[Saved entries]
-- ==== Sys2Proof/Decode.lean ====
section
/-! DEFINITION. Decoding a word (R33, R39 to R41, R55 to R61), rejecting by the number of the failed check, the encoder
written from the same tables, and the host's two table functions. -/

namespace Sys2Proof

/-- The five checks of R61, in their order. -/
inductive IllCheck
  | op | fn | type | reg | field
  deriving DecidableEq, Repr

/-- The number of a failed check (R61). -/
def IllCheck.code : IllCheck → Nat
  | .op => 1 | .fn => 2 | .type => 3 | .reg => 4 | .field => 5

/-- A decoded word, or the check it fails. -/
abbrev Dec := Except IllCheck Instr

/-- The first check that fails decides (R61). -/
def need (c : Bool) (e : IllCheck) (k : Dec) : Dec := if c then k else .error e

/-! Fields of R33 and R39. -/
def wL (w : Word32) : BitVec 1 := w.extractLsb' 31 1
def wS (w : Word32) : BitVec 1 := w.extractLsb' 30 1
def wK (w : Word32) : BitVec 1 := w.extractLsb' 29 1
def wOp (w : Word32) : BitVec 6 := w.extractLsb' 23 6
def wD (w : Word32) : BitVec 6 := w.extractLsb' 17 6
def wA (w : Word32) : BitVec 6 := w.extractLsb' 11 6
def wB (w : Word32) : BitVec 6 := w.extractLsb' 5 6
def wF (w : Word32) : BitVec 5 := w.extractLsb' 0 5
def wI11 (w : Word32) : BitVec 11 := w.extractLsb' 0 11
def wI17 (w : Word32) : BitVec 17 := w.extractLsb' 0 17
def wI23 (w : Word32) : BitVec 23 := w.extractLsb' 0 23
def wSz (w : Word32) : BitVec 2 := w.extractLsb' 9 2
def wOff (w : Word32) : BitVec 9 := w.extractLsb' 0 9
def wC (w : Word32) : BitVec 3 := w.extractLsb' 20 3
def wCA (w : Word32) : BitVec 6 := w.extractLsb' 14 6
def wCB (w : Word32) : BitVec 6 := w.extractLsb' 8 6
def wDisp (w : Word32) : BitVec 8 := w.extractLsb' 0 8

/-! Layouts of R39, most significant field first. -/
def fRRR (l s k : BitVec 1) (op d a b : BitVec 6) (f : BitVec 5) : Word32 := l ++ s ++ k ++ op ++ d ++ a ++ b ++ f
def fRRI (l s : BitVec 1) (op d a : BitVec 6) (i : BitVec 11) : Word32 := l ++ s ++ 0#1 ++ op ++ d ++ a ++ i
def fRI (l s : BitVec 1) (op d : BitVec 6) (i : BitVec 17) : Word32 := l ++ s ++ 0#1 ++ op ++ d ++ i
def fJ (l s : BitVec 1) (op : BitVec 6) (i : BitVec 23) : Word32 := l ++ s ++ 0#1 ++ op ++ i
def fCB (l s : BitVec 1) (op : BitVec 6) (c : BitVec 3) (a b : BitVec 6) (i : BitVec 8) : Word32 :=
  l ++ s ++ 0#1 ++ op ++ c ++ a ++ b ++ i
def fM (l s : BitVec 1) (op d a : BitVec 6) (z : BitVec 2) (i : BitVec 9) : Word32 :=
  l ++ s ++ 0#1 ++ op ++ d ++ a ++ z ++ i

WORK ITEM:
Each line that holds the word "number" should be extracted from the records.

REPLY TO THE EXERCISE:
/-! DEFINITION. Decoding a word (R33, R39 to R41, R55 to R61), rejecting by the number of the failed check, the encoder
/-- The number of a failed check (R61). -/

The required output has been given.